8. A system for resolving surface cracks in slabs during hot charging and hot delivery, characterized in that, include: The shape adjustment module is used to transform the original fan-shaped section of the continuous casting machine into a pure water-cooled quenching fan-shaped section; The surface hardening module is used to perform surface hardening treatment on alloy steel continuous casting slabs, so that a highly plasticized martensitic structure is formed on the surface of the slab. The parameter control module is used to control the key parameters of quenching: quenching is started when the slab passes through the quenching fan section at a speed ≥0.6m / min; the minimum flow rate of the intermediate cooling water inside the quenching fan section is ≥300L / min and the pressure is ≥0.08MPa; the minimum flow rate of the external intermediate cooling water is ≥1800L / min and the pressure is ≥0.08MPa.
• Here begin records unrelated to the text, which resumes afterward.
-- ==== Sys2Proof/Laws/Ops.lean ====
section
/-! SUPPORT. What each shared operation and each meaning can do, said once; the later proofs cite these and do not
unfold the operations. -/

namespace Sys2Proof.Machine

/-! ## Decoding -/

theorem decode_encode (i : Instr) : decode (encode i) = .instr i := by
  cases i <;> rfl

theorem encode_of_decode (c : PhaseCode) (i : Instr) (h : decode c = .instr i) : encode i = c := by
  revert h; revert c; cases i <;> decide

theorem decode_legal (c : PhaseCode) (h : c.toNat ≤ 8) : ∃ i, decode c = .instr i := by
  revert h; revert c
  have h : ∀ c : PhaseCode, c.toNat ≤ 8 → decode c ≠ .reservedCode c := by decide
  intro c hc
  cases hd : decode c with
  | instr i => exact ⟨i, rfl⟩
  | reservedCode k =>
    have hk : ∀ c k : PhaseCode, decode c = .reservedCode k → k = c := by decide
    exact absurd (hd.trans (by rw [hk c k hd])) (h c hc)

theorem decode_reserved (c : PhaseCode) (h : 9 ≤ c.toNat) : decode c = .reservedCode c := by
  revert h; revert c; decide

/-! ## Recording a failure -/

theorem raiseOnFail_cases (r : BusResult) (e : BusError) (s : State) :
    (r = .ok ∧ raiseOnFail r e s = s) ∨ (r = .fail ∧ raiseOnFail r e s = raise e s) := by
  cases r
  · exact .inl ⟨rfl, rfl⟩
  · exact .inr ⟨rfl, rfl⟩

@[simp] theorem raiseOnFail_ok (e : BusError) (s : State) : raiseOnFail .ok e s = s := rfl

@[simp] theorem raiseOnFail_fail (e : BusError) (s : State) : raiseOnFail .fail e s = raise e s := rfl

/-- The failure policy writes the motion registers and uses up draws; nothing else. -/
theorem failMotion_eq (s : State) :
    failMotion s = { s with motion := (failMotion s).motion, inputs := (failMotion s).inputs } := by
  unfold failMotion; split <;> rfl

section
variable (s : State)
@[simp] theorem failMotion_frame : (failMotion s).frame = s.frame := by rw [failMotion_eq]
@[simp] theorem failMotion_phase : (failMotion s).phase = s.phase := by rw [failMotion_eq]
@[simp] theorem failMotion_trigPrev : (failMotion s).trigPrev = s.trigPrev := by rw [failMotion_eq]
@[simp] theorem failMotion_trigOut : (failMotion s).trigOut = s.trigOut := by rw [failMotion_eq]
@[simp] theorem failMotion_rdOk : (failMotion s).rdOk = s.rdOk := by rw [failMotion_eq]
@[simp] theorem failMotion_errFlags : (failMotion s).errFlags = s.errFlags := by rw [failMotion_eq]
@[simp] theorem failMotion_config : (failMotion s).config = s.config := by rw [failMotion_eq]
@[simp] theorem failMotion_bench : (failMotion s).bench = s.bench := by rw [failMotion_eq]
@[simp] theorem failMotion_busLog : (failMotion s).busLog = s.busLog := by rw [failMotion_eq]
@[simp] theorem failMotion_txStream : (failMotion s).txStream = s.txStream := by rw [failMotion_eq]
@[simp] theorem failMotion_errLog : (failMotion s).errLog = s.errLog := by rw [failMotion_eq]
@[simp] theorem failMotion_calls : (failMotion s).calls = s.calls := by rw [failMotion_eq]
@[simp] theorem failMotion_button : (failMotion s).inputs.button = s.inputs.button := by
  unfold failMotion; split <;> rfl
@[simp] theorem failMotion_stream : (failMotion s).inputs.stream = s.inputs.stream := by
  unfold failMotion; split <;> rfl
@[simp] theorem failMotion_busInit : (failMotion s).inputs.busInit = s.inputs.busInit := by
  unfold failMotion; split <;> rfl
@[simp] theorem failMotion_busWrite : (failMotion s).inputs.busWrite = s.inputs.busWrite := by
  unfold failMotion; split <;> rfl
@[simp] theorem failMotion_busRead : (failMotion s).inputs.busRead = s.inputs.busRead := by
  unfold failMotion; split <;> rfl
@[simp] theorem inputsAfterWrite_busInit : (inputsAfterWrite s).busInit = s.inputs.busInit := by
  unfold inputsAfterWrite; split <;> rfl
@[simp] theorem inputsAfterWrite_button : (inputsAfterWrite s).button = s.inputs.button := by
  unfold inputsAfterWrite; split <;> rfl
@[simp] theorem inputsAfterWrite_stream : (inputsAfterWrite s).stream = s.inputs.stream := by
  unfold inputsAfterWrite; split <;> rfl
@[simp] theorem inputsAfterWrite_busRead : (inputsAfterWrite s).busRead = s.inputs.busRead := by
  unfold inputsAfterWrite; split <;> rfl
@[simp] theorem inputsAfterWrite_fill : (inputsAfterWrite s).fill = s.inputs.fill := by
  unfold inputsAfterWrite; split <;> rfl
@[simp] theorem inputsAfterRead_busInit : (inputsAfterRead s).busInit = s.inputs.busInit := by
  unfold inputsAfterRead; split <;> rfl
@[simp] theorem inputsAfterRead_button : (inputsAfterRead s).button = s.inputs.button := by
  unfold inputsAfterRead; split <;> rfl
@[simp] theorem inputsAfterRead_stream : (inputsAfterRead s).stream = s.inputs.stream := by
  unfold inputsAfterRead; split <;> rfl
@[simp] theorem inputsAfterRead_busWrite : (inputsAfterRead s).busWrite = s.inputs.busWrite := by
  unfold inputsAfterRead; split <;> rfl
@[simp] theorem inputsAfterRead_fill : (inputsAfterRead s).fill = s.inputs.fill := by
  unfold inputsAfterRead; split <;> rfl
end

theorem afterSelect_cases (r : BusResult) (s : State) :
    (r = .ok ∧ afterSelect r s = setPhase Phase.brd s) ∨
    (r = .fail ∧ afterSelect r s = setPhase Phase.poll (failRead .rsel s)) := by
  cases r
  · exact .inl ⟨rfl, rfl⟩
  · exact .inr ⟨rfl, rfl⟩

theorem commitRead_cases (r : ReadResult) (s : State) :
    (∃ b, r = .ok b ∧ commitRead r s = setRdOk 1#1 (setMotion b s)) ∨
    (r = .fail ∧ commitRead r s = failRead .brd s) := by
  cases r with
  | ok b => exact .inl ⟨b, rfl, rfl⟩
  | fail => exact .inr ⟨rfl, rfl⟩

section
variable (site : Site) (s : State)
@[simp] theorem failRead_motion :
    (failRead site s).motion = (failMotion (setRdOk 0#1 (raise (.busTransferError site) s))).motion := rfl
@[simp] theorem failRead_frame : (failRead site s).frame = s.frame := by simp [failRead]
@[simp] theorem failRead_phase : (failRead site s).phase = s.phase := by simp [failRead]
@[simp] theorem failRead_trigPrev : (failRead site s).trigPrev = s.trigPrev := by simp [failRead]
@[simp] theorem failRead_trigOut : (failRead site s).trigOut = s.trigOut := by simp [failRead]
@[simp] theorem failRead_rdOk : (failRead site s).rdOk = 0#1 := by simp [failRead]
@[simp] theorem failRead_errFlags :
    (failRead site s).errFlags = setErrFlag s.errFlags (.busTransferError site) := by simp [failRead]
@[simp] theorem failRead_config : (failRead site s).config = s.config := by simp [failRead]
@[simp] theorem failRead_button : (failRead site s).inputs.button = s.inputs.button := by simp [failRead]
@[simp] theorem failRead_busInit : (failRead site s).inputs.busInit = s.inputs.busInit := by simp [failRead]
@[simp] theorem failRead_busWrite : (failRead site s).inputs.busWrite = s.inputs.busWrite := by simp [failRead]
@[simp] theorem failRead_busRead : (failRead site s).inputs.busRead = s.inputs.busRead := by simp [failRead]
@[simp] theorem failRead_stream : (failRead site s).inputs.stream = s.inputs.stream := by simp [failRead]
@[simp] theorem failRead_bench : (failRead site s).bench = s.bench := by simp [failRead]
@[simp] theorem failRead_busLog : (failRead site s).busLog = s.busLog := by simp [failRead]
@[simp] theorem failRead_txStream : (failRead site s).txStream = s.txStream := by simp [failRead]
@[simp] theorem failRead_errLog :
    (failRead site s).errLog = s.errLog ++ [.busTransferError site] := by simp [failRead]
@[simp] theorem failRead_calls : (failRead site s).calls = s.calls := by simp [failRead]
end

/-! ## The stream and the frame -/

@[simp] theorem delivered_accept (bytes : List Byte) : delivered bytes .accept = bytes := rfl

@[simp] theorem delivered_drop (bytes : List Byte) : delivered bytes .drop = [] := rfl

theorem esc_ne_header (header v : Byte) : esc header v ≠ header := by
  unfold esc
  split
  · subst_vars; intro h; have := congrArg BitVec.toNat h; simp [BitVec.toNat_add] at this; omega
  · assumption

theorem zext8_cases (b : Bit) : zext8 b = 0x00#8 ∨ zext8 b = 0x01#8 := by
  revert b; decide

/-! ## What exec answers -/

theorem exec_binit (s : State) : exec .binit s =
    .next (setPhase Phase.cfgw (raiseOnFail (busInitAnswer s) .busConfigError (busInit s))) := rfl

theorem exec_cfgw (s : State) : exec .cfgw s =
    .next (setPhase (cycleStart s.config)
      (raiseOnFail (busWriteAnswer (cfgBytes s.config) s) (.busTransferError .cfgw)
        (busWrite (cfgBytes s.config) s))) := rfl

theorem exec_txh (s : State) : exec .txh s =
    .next (setPhase Phase.rsel (streamWrite (headerBytes s.config) s)) := rfl

theorem exec_rsel (s : State) : exec .rsel s =
    .next (afterSelect (busWriteAnswer (selectBytes s.config) s) (busWrite (selectBytes s.config) s)) := rfl

theorem exec_brd (s : State) : exec .brd s =
    .next (setPhase Phase.poll (commitRead (busReadAnswer s) (busRead s))) := rfl

theorem exec_poll (s : State) : exec .poll s =
    .next (setPhase Phase.enc (setTrigger (pressEdge (pressedOf (buttonAnswer s)) s.trigPrev)
      (pressedOf (buttonAnswer s)) (buttonLevel s))) := rfl

theorem exec_enc (s : State) : exec .enc s =
    .next (setPhase Phase.txf (setFrame (buildFrame s.config.header s.motion s.trigOut) s)) := rfl

theorem exec_txf (s : State) : exec .txf s =
    .next (setPhase Phase.wait (streamWrite (frameBytes s.config s.frame) s)) := rfl

theorem exec_wait (s : State) : exec .wait s =
    .next (setPhase (cycleStart s.config) (delay s.config.periodMs s)) := rfl

/-- Every operation answers a next state. -/
theorem exec_next (i : Instr) (s : State) : ∃ t, exec i s = .next t := by
  cases i <;> exact ⟨_, rfl⟩

/-- The next states of an operation, one case for each outcome of its primitive. -/
inductive Effect (s : State) : Instr → State → Prop where
  | binitOk (h : busInitAnswer s = .ok) : Effect s .binit (setPhase Phase.cfgw (busInit s))
  | binitFail (h : busInitAnswer s = .fail) :
    Effect s .binit (setPhase Phase.cfgw (raise .busConfigError (busInit s)))
  | cfgwOk (h : busWriteAnswer (cfgBytes s.config) s = .ok) :
    Effect s .cfgw (setPhase (cycleStart s.config) (busWrite (cfgBytes s.config) s))
  | cfgwFail (h : busWriteAnswer (cfgBytes s.config) s = .fail) :
    Effect s .cfgw
      (setPhase (cycleStart s.config) (raise (.busTransferError .cfgw) (busWrite (cfgBytes s.config) s)))
  | txh : Effect s .txh (setPhase Phase.rsel (streamWrite (headerBytes s.config) s))
  | rselOk (h : busWriteAnswer (selectBytes s.config) s = .ok) :
    Effect s .rsel (setPhase Phase.brd (busWrite (selectBytes s.config) s))
  | rselFail (h : busWriteAnswer (selectBytes s.config) s = .fail) :
    Effect s .rsel (setPhase Phase.poll (failRead .rsel (busWrite (selectBytes s.config) s)))
  | brdOk (b : Sample) (h : busReadAnswer s = .ok b) :
    Effect s .brd (setPhase Phase.poll (setRdOk 1#1 (setMotion b (busRead s))))
  | brdFail (h : busReadAnswer s = .fail) :
    Effect s .brd (setPhase Phase.poll (failRead .brd (busRead s)))
  | poll : Effect s .poll (setPhase Phase.enc (setTrigger (pressEdge (pressedOf (buttonAnswer s)) s.trigPrev)
      (pressedOf (buttonAnswer s)) (buttonLevel s)))
  | enc : Effect s .enc (setPhase Phase.txf (setFrame (buildFrame s.config.header s.motion s.trigOut) s))
  | txf : Effect s .txf (setPhase Phase.wait (streamWrite (frameBytes s.config s.frame) s))
  | wait : Effect s .wait (setPhase (cycleStart s.config) (delay s.config.periodMs s))

/-- The inversion of `exec`: what an operation that goes on can have done. -/
theorem exec_effect {i : Instr} {s t : State} (h : exec i s = .next t) : Effect s i t := by
  cases i with
  | binit =>
    rw [exec_binit] at h; cases h
    cases hr : busInitAnswer s
    · exact .binitOk hr
    · exact .binitFail hr
  | cfgw =>
    rw [exec_cfgw] at h; cases h
    cases hr : busWriteAnswer (cfgBytes s.config) s
    · exact .cfgwOk hr
    · exact .cfgwFail hr
  | txh => rw [exec_txh] at h; cases h; exact .txh
  | rsel =>
    rw [exec_rsel] at h; cases h
    cases hr : busWriteAnswer (selectBytes s.config) s
    · exact .rselOk hr
    · exact .rselFail hr
  | brd =>
    rw [exec_brd] at h; cases h
    cases hr : busReadAnswer s with
    | ok b => exact .brdOk b hr
    | fail => exact .brdFail hr
  | poll => rw [exec_poll] at h; cases h; exact .poll
  | enc => rw [exec_enc] at h; cases h; exact .enc
  | txf => rw [exec_txf] at h; cases h; exact .txf
  | wait => rw [exec_wait] at h; cases h; exact .wait

/-! ## The step -/

/-- A step that goes on is the effect of the operation `PHASE` selects. -/
theorem step_cases (s t : State) (h : step s = .next t) :
    ∃ i, s.phase = encode i ∧ exec i s = .next t := by
  unfold step at h
  split at h
  · rename_i i hd; exact ⟨i, (encode_of_decode _ _ hd).symm, h⟩
  · cases h

/-- The inversion of `step`. -/
theorem step_effect {s t : State} (h : step s = .next t) : ∃ i, s.phase = encode i ∧ Effect s i t :=
  (step_cases s t h).imp fun _ ⟨hp, he⟩ => ⟨hp, exec_effect he⟩

theorem step_of_phase (s : State) (i : Instr) (h : s.phase = encode i) : step s = exec i s := by
  unfold step; rw [h, decode_encode]

/-! ## Sequences -/

@[simp] theorem andThen_next (s : State) (f : State → Host.Outcome State Fault Refusal) :
    andThen (.next s) f = f s := rfl

@[simp] theorem runSteps_zero (s : State) : runSteps 0 s = .next s := rfl

theorem runSteps_succ (k : Nat) (s : State) : runSteps (k + 1) s = andThen (step s) (runSteps k) := rfl

/-- One more step of a run whose first operation is known. -/
theorem runSteps_of_phase (k : Nat) (s t : State) (i : Instr) (h : s.phase = encode i)
    (ht : exec i s = .next t) : runSteps (k + 1) s = runSteps k t := by
  rw [runSteps_succ, step_of_phase s i h, ht, andThen_next]

theorem readMotion_of_ok (s : State) (h : busWriteAnswer (selectBytes s.config) s = .ok) :
    readMotion s = exec .brd (setPhase Phase.brd (busWrite (selectBytes s.config) s)) := by
  rw [readMotion, exec_rsel, h]; rfl

theorem readMotion_of_fail (s : State) (h : busWriteAnswer (selectBytes s.config) s = .fail) :
    readMotion s = .next (setPhase Phase.poll (failRead .rsel (busWrite (selectBytes s.config) s))) := by
  rw [readMotion, exec_rsel, h]; simp [afterSelect]

/-! ## The terms of claims -/

/-- The shape of a log that grew by one event. -/
theorem logStage_snoc (c : Config) (log : List BusEvent) (e : BusEvent) :
    logStage c (log ++ [e]) = (logStage c log).bind (fun g => g.after c e) := by
  simp [logStage, List.foldl_append]

/-- A frame built by `ENC` satisfies the frame invariant. -/
theorem buildFrame_built (header : Byte) (m : Sample) (trig : Bit) :
    FrameBuilt header (buildFrame header m trig) :=
  ⟨rfl, ⟨esc_ne_header _ _, esc_ne_header _ _, esc_ne_header _ _, esc_ne_header _ _, esc_ne_header _ _,
    esc_ne_header _ _⟩, zext8_cases trig⟩

end Sys2Proof.Machine
end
The output module is used to ensure that the surface of the quenched slab is black without any bright bands, the quenching is uniform, and the surface temperature of the slab is ≤600℃, and then the slab is hot-charged and hot-delivered.

9. A computer device, characterized in that, The device includes a memory and a processor, wherein the processor, when executing computer instructions stored in the memory, performs the method as described in any one of claims 1 to 7.

10. A computer-readable storage medium, characterized in that, Includes instructions that, when executed on a computer, cause the computer to perform the method as described in any one of claims 1 to 7.